Quatre thèses sont développées pour décrire l’hédonisme d’Eudox :

  • le plaisir est un bien car tous les êtres raisonnables ou non tendent vers lui ;
  • la peine et la souffrance sont des repoussoirs pour tous ;
  • le plaisir est une fin en soi et n’a pas besoin d’un objet associé pour aller vers lui. Nul besoin de chercher dans le plaisir de philosopher le «philosopher», l’important est de chercher de d’obtenir le plaisir, peu importe les moyens ;
  • le plaisir quand il est ajouté à une activité juste ou tempérante rend plus désirable ce bien. Quand on fait le bien et que l’on en tire du plaisir, cela valorise davantage encore le bien que l’on fait.

En résumé, le plaisir est un bien. On aurait pu attendre une définition et une caractérisation du plaisir. On n’en saura pas plus de la part d’Eudox. Aristote se distingue d’Eudox : le plaisir n’est pas une fin en soi. Il n’est positif que s’il est associé à une activité positive. Le plaisir de nuire ne peut être un plaisir, le plaisir de philosopher oui. On n’est plus dans une logique platonicienne qui condamne le plaisir parce qu’il est plaisir mais dans une logique éthique et morale qui ne condamne pas le plaisir en soit mais qui le juge en fonction de son origine. Eudox et Aristote sont toutefois relativement proches dans leurs conceptions du plaisir.

Les présocratiques

Prodicos de Céos (460 – 399 av Jésus-Christ. )

Prodicos est un sophiste. Il est présenté comme un homme à la voix grave, presque inaudible et au débit de paroles singulier.
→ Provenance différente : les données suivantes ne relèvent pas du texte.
-- ==== Sys2Proof/Laws/Ops.lean ====
section
/-! SUPPORT. For each shared operation, what it can do, said once. -/

namespace Sys2Proof.Machine

/-! ## Outcomes -/

theorem raiseError_eq (e : ErrKind) (s : State) : raiseError e s = .next (setErr (errCode e) s) := rfl

theorem complete_eq (s : State) : complete s = .next (setErr 0 s) := rfl

theorem illegalCommand_eq (s : State) : illegalCommand s = .next (setErr 4 s) := rfl

theorem capacity_eq (s : State) : capacity s = 160 + 8 * s.maxPayload := by
  simp [capacity, Config.maxBits]

theorem hdrw_eq (s : State) : hdrw s = if s.jrEn then 56 else 48 := rfl

theorem hdrw_cases (s : State) : hdrw s = 48 ∨ hdrw s = 56 := by
  rw [hdrw_eq]; cases s.jrEn <;> simp

/-! ## Emitting a string -/

/-- All `emit` does, for a string that fits the buffer: the string, zeros after it, its length, nothing else. -/
theorem emit_emitted {n : Nat} {bit : Nat → Bool} {str : BitString} {s : State} (hn : str.length = n)
    (hb : ∀ k, k < n → str[k]? = some (bit k)) (hc : n ≤ capacity s) :
    Emitted n bit s (setErr errNone (emit str s)) := by
  subst hn
  refine ⟨rfl, rfl, by simpa using hc, fun k hk => ?_, fun k hk hkc => ?_, rfl⟩
  · simpa [padTo_getElem?_lt hk] using hb k hk
  · simpa using padTo_getElem?_ge hk hkc

/-- OBUF is 0 past OLEN after `emit` (10_state.md R29). -/
theorem emit_zero_past_olen (str : BitString) (s : State) :
    (emit str s).obuf.drop (emit str s).olen = zeros (capacity (emit str s) - (emit str s).olen) := by
  simp [padTo_drop]

/-- The fixed-width encoder either refuses A or emits its digits. -/
theorem encodeA_of_fits {w : Nat} {s : State} (h : s.a.toNat < 2 ^ w) :
    encodeA w s = complete (emit (bits w s.a.toNat) s) := by
  simp [encodeA, operandA, Nat.not_le.mpr h]

theorem encodeA_of_too_big {w : Nat} {s : State} (h : 2 ^ w ≤ s.a.toNat) :
    encodeA w s = raiseError .rangeError s := by
  simp [encodeA, operandA, h]

theorem bits_getElem?_of_bitVec {n w k : Nat} (v : BitVec n) (h : k < w) :
    (bits w v.toNat)[k]? = some (v.getLsbD (w - 1 - k)) := by
  rw [bits_getElem? h, BitVec.testBit_toNat]

/-- What encodeA emits, digit by digit. -/
theorem encodeA_emitted {w : Nat} {s : State} (hw : w ≤ 160) (h : s.a.toNat < 2 ^ w) :
    ∃ t, encodeA w s = .next t ∧ Emitted w (fun k => s.a.getLsbD (w - 1 - k)) s t := by
  refine ⟨_, encodeA_of_fits h, emit_emitted (bits_length _ _) (fun k hk => bits_getElem?_of_bitVec _ hk) ?_⟩
  rw [capacity_eq]; omega

/-! ## Reading fields of the input string -/

/-- `inbits()` is ILEN long where IBUF has that many positions. -/
theorem inbits_length {s : State} (h : s.ilen ≤ s.ibuf.length) : (inbits s).length = s.ilen := by
  simp [inbits, h]

theorem inbits_getElem? {s : State} {k : Nat} (h : k < s.ilen) : (inbits s)[k]? = s.ibuf[k]? := by
  simp [inbits, h]

/-- The n-bit field read at position i of the input string is the field IBUF holds there. -/
theorem fieldAt_val_slice {s : State} {i n : Nat} (hi : i + n ≤ s.ilen) (hl : s.ilen ≤ s.ibuf.length) :
    FieldAt s i n (BitVec.ofNat n (val (slice (inbits s) i n))) := by
  intro k hk
  rw [← inbits_getElem? (by omega), slice_eq_val_testBit (n := n) (by rw [inbits_length hl]; omega) hk,
    BitVec.getLsbD_ofNat]
  simp [show n - 1 - k < n by omega]

theorem bitAt_eq {s : State} {i : Nat} (hi : i < s.ilen) (hl : s.ilen ≤ s.ibuf.length) :
    s.ibuf[i]? = some (bitAt (inbits s) i) := by
  have h : i < (inbits s).length := by rw [inbits_length hl]; exact hi
  rw [← inbits_getElem? hi, bitAt, List.getD_eq_getElem?_getD, List.getElem?_eq_getElem h]
  rfl

/-- A 7-bit field held in an 8-bit register. -/
theorem fieldAt_seven {s : State} {i : Nat} (hi : i + 7 ≤ s.ilen) (hl : s.ilen ≤ s.ibuf.length) :
    FieldAt s i 7 ((BitVec.ofNat 8 (val (slice (inbits s) i 7))).setWidth 7) ∧
      (BitVec.ofNat 8 (val (slice (inbits s) i 7))).toNat < 128 := by
  have hlt : val (slice (inbits s) i 7) < 128 := by
    have h1 := val_lt (slice (inbits s) i 7)
    have h2 : (slice (inbits s) i 7).length = 7 := by rw [slice_length, inbits_length hl]; omega
    rw [h2] at h1; exact h1
  constructor
  · have h := fieldAt_val_slice hi hl
    rwa [show BitVec.ofNat 7 (val (slice (inbits s) i 7)) =
      (BitVec.ofNat 8 (val (slice (inbits s) i 7))).setWidth 7 by
        apply BitVec.eq_of_toNat_eq; simp] at h
  · simp; omega

/-- Every state that takes the input's header fields has loaded the header (41_phy_codec.md R128). -/
theorem inputHeader_loaded {s t : State} (hi : hdrw s ≤ s.ilen) (hl : s.ilen ≤ s.ibuf.length)
    (hp : t.hPre = (inputHeader s).pre) (hf : t.hSfd = (inputHeader s).sfd) (hj : t.hJrb = (inputHeader s).jrb)
    (hr : t.hPhr = (inputHeader s).phr) (hv : t.hRsv = (inputHeader s).rsv) : HeaderLoaded s t := by
  rw [hdrw_eq] at hi
  unfold HeaderLoaded
  rw [hp, hf, hj, hr, hv]
  cases hE : s.jrEn <;> cases hY : s.jrEarly <;> simp [hE] at hi <;>
    simp only [inputHeader, hfields, hE, hY]
  · exact ⟨fieldAt_val_slice (by omega) hl, fieldAt_val_slice (by omega) hl, (fieldAt_seven (by omega) hl).2,
      by simp, by simp, fun _ => ⟨(fieldAt_seven (by omega) hl).1, bitAt_eq (by omega) hl, trivial⟩⟩
  · exact ⟨fieldAt_val_slice (by omega) hl, fieldAt_val_slice (by omega) hl, (fieldAt_seven (by omega) hl).2,
      by simp, by simp, fun _ => ⟨(fieldAt_seven (by omega) hl).1, bitAt_eq (by omega) hl, trivial⟩⟩
  · exact ⟨fieldAt_val_slice (by omega) hl, fieldAt_val_slice (by omega) hl, (fieldAt_seven (by omega) hl).2,
      by simp, fun _ _ => ⟨bitAt_eq (by omega) hl, (fieldAt_seven (by omega) hl).1,
        fieldAt_val_slice (by omega) hl⟩, by simp⟩
  · exact ⟨fieldAt_val_slice (by omega) hl, fieldAt_val_slice (by omega) hl, (fieldAt_seven (by omega) hl).2,
      fun _ _ => ⟨fieldAt_val_slice (by omega) hl, bitAt_eq (by omega) hl, (fieldAt_seven (by omega) hl).1⟩,
      by simp, by simp⟩

/-! ## Header and frame strings -/

@[simp] theorem hdr_length (en early : Bool) (sfd jrb phr : BitVec 8) :
    (hdr en early sfd jrb phr).length = if en then 56 else 48 := by
  cases en <;> cases early <;> simp [hdr]

@[simp] theorem headerString_length (s : State) : (headerString s).length = hdrw s := by
  simp [headerString, hdrw_eq]

@[simp] theorem macString_length (s : State) : (macString s).length = 88 := by simp [macString]

theorem macString_getElem? {s : State} {k : Nat} (h : k < 88) :
    (macString s)[k]? = some (s.mac.getLsbD (87 - k)) := by
  rw [macString, bits_getElem?_of_bitVec _ h]

/-- |frm()| (42_frame.md R140). -/
@[simp] theorem frameString_length (s : State) : (frameString s).length = frameLength s := by
  simp [frameString, frameLength]; omega

/-- Position k of the header string is R126's position table. -/
theorem headerString_getElem? {s : State} {k : Nat} (h : k < hdrw s) :
    (headerString s)[k]? = some (headerBit s k) := by
  rw [hdrw_eq] at h
  cases hE : s.jrEn <;> cases hY : s.jrEarly <;> simp [hE] at h <;>
    simp only [headerString, hdr, headerBit, hE, hY, List.getElem?_append, List.length_append, zeros_length,
      bits_length, List.length_cons, List.length_nil, zeros_getElem?_ite, bits_getElem?_ite,
      List.getElem?_singleton, Bool.false_eq_true, Bool.true_eq_false, if_true, if_false] <;>
    split_ifs <;> first | omega | rfl | (congr 2; omega)

/-- Position k of the frame string is R140's position table. -/
theorem frameString_getElem? {s : State} {k : Nat} (h : k < frameLength s) :
    (frameString s)[k]? = some (frameBit s k) := by
  rw [frameLength] at h
  by_cases h1 : k < hdrw s
  · rw [frameString, List.append_assoc, List.append_assoc, List.getElem?_append_left (by simpa using h1),
      headerString_getElem? h1, frameBit, if_pos h1]
  · simp only [frameString, frameBit, List.getElem?_append, List.length_append, headerString_length,
      zeros_length, zeros_getElem?_ite, bits_getElem?_ite, macString, bits_length, frameLength]
    split_ifs <;> first | omega | rfl | (congr 2; omega)

/-! ## Reading a header string back -/

theorem ofNat_val_bits (w : Nat) (v : BitVec w) : BitVec.ofNat w (val (bits w v.toNat)) = v := by
  rw [val_bits, Nat.mod_eq_of_lt v.isLt, BitVec.ofNat_toNat, BitVec.setWidth_eq]

theorem ofNat_val_bits_seven {p : BitVec 8} (h : p.toNat < 128) :
    BitVec.ofNat 8 (val (bits 7 p.toNat)) = p := by
  rw [val_bits, Nat.mod_eq_of_lt (by simpa using h), BitVec.ofNat_toNat, BitVec.setWidth_eq]

theorem val_zeros (n : Nat) : val (zeros n) = 0 := by
  induction n with
  | zero => rfl
  | succ n ih => simpa [zeros, List.replicate_succ, val] using ih

/-- `hfields` inverts `hdr` on legal PHR values, whatever follows the header (41_phy_codec.md R126, R128). -/
theorem hfields_hdr (en early : Bool) (sfd jrb phr : BitVec 8) (rest : BitString) (h : phr.toNat < 128) :
    hfields en early (hdr en early sfd jrb phr ++ rest) =
      { pre := 0, sfd := sfd, jrb := if en then jrb else 0, phr := phr, rsv := false } := by
  have hp := ofNat_val_bits_seven h
  have hs := ofNat_val_bits 8 sfd
  have hj := ofNat_val_bits 8 jrb
  have hz := val_zeros 32
  cases en <;> cases early <;> simp only [hdr, List.append_assoc, hfields]
  all_goals
    simp (disch := simp) only [slice_prefix, slice_append_right, bitAt_append_right, zeros_length, bits_length,
      List.length_cons, List.length_nil, Nat.reduceSub, Nat.reduceAdd, Nat.sub_self, bitAt_head, hz, hs, hj, hp]
  all_goals simp

/-! ## The locator -/

theorem climb_cons (c w : Nat) (rows : List (Nat × Nat)) (o : Nat) :
    climb ((c, w) :: rows) o = if o < w then c else climb rows (o - w) := rfl

/-- The absolute ranges (code, first, last) that a ladder of rows starting at offset `start` gives, the rest up to
the last offset A can hold going to code 19. -/
def spans : Nat → List (Nat × Nat) → List (Nat × Nat × Nat)
  | start, [] => [(payloadOrFcs, start, 0xFFFFFFFF)]
  | start, (c, w) :: rows => (c, start, start + w - 1) :: spans (start + w) rows

/-- All a ladder does: the code it returns is the code of a range that holds the offset. -/
theorem climb_in_span {rows : List (Nat × Nat)} {start o : Nat} (ho : start + o < 2 ^ 32) :
    ∃ row ∈ spans start rows, row.2.1 ≤ start + o ∧ start + o ≤ row.2.2 ∧ climb rows o = row.1 := by
  induction rows generalizing start o with
  | nil => exact ⟨_, List.mem_singleton.mpr rfl, by simp, by simp; omega, rfl⟩
  | cons r rows ih =>
    obtain ⟨c, w⟩ := r
    by_cases h : o < w
    · exact ⟨_, List.mem_cons_self, by simp, by simp; omega, by rw [climb_cons, if_pos h]⟩
    · obtain ⟨row, hm, hlo, hhi, hc⟩ := ih (start := start + w) (o := o - w) (by omega)
      exact ⟨row, List.mem_cons_of_mem _ hm, by omega, by omega, by rw [climb_cons, if_neg h, hc]⟩

end Sys2Proof.Machine
end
Quatre moments de la vie de Prodicos sont susceptibles d’en faire un hédoniste :

  • Il enseigne dans un réduit prêté par un ami, enveloppé de couvertures et de fourrures. Cette posture est peu ascétique et traduit une certaine mollesse. Il ne cachait pas son goût pour l’argent et pour les facilités qu’il permet ;
  • Philostrate indique dans «la vie des Sophistes» que Prodicos s’adonnait aux plaisirs ;
  • Prodicos s’interrogeait sur l’adéquation entre le signifiant et le signifié. Une réflexion de Prodocos nous est rapportée sur la question du plaisir, de la joie, du bien-être, de la volupté et de la délectation ;
  • La Souda, ensemble de textes concernant l’antiquité, indique que Prodicos est mort à Athènes condamné à boire la ciguë pour avoir corrompu la jeunesse.

Prodicos a laissé un texte appelé «Le choix d’Eracles» qui lui donne une réputation d’ascétisme. Ce texte est perdu et seulement connu par l’intermédiaire de Xenophon, lui même platonicien. Il nous dit que ce texte illustre le principe du Y correspondant au choix entre la vie de plaisir et la vie d’effort.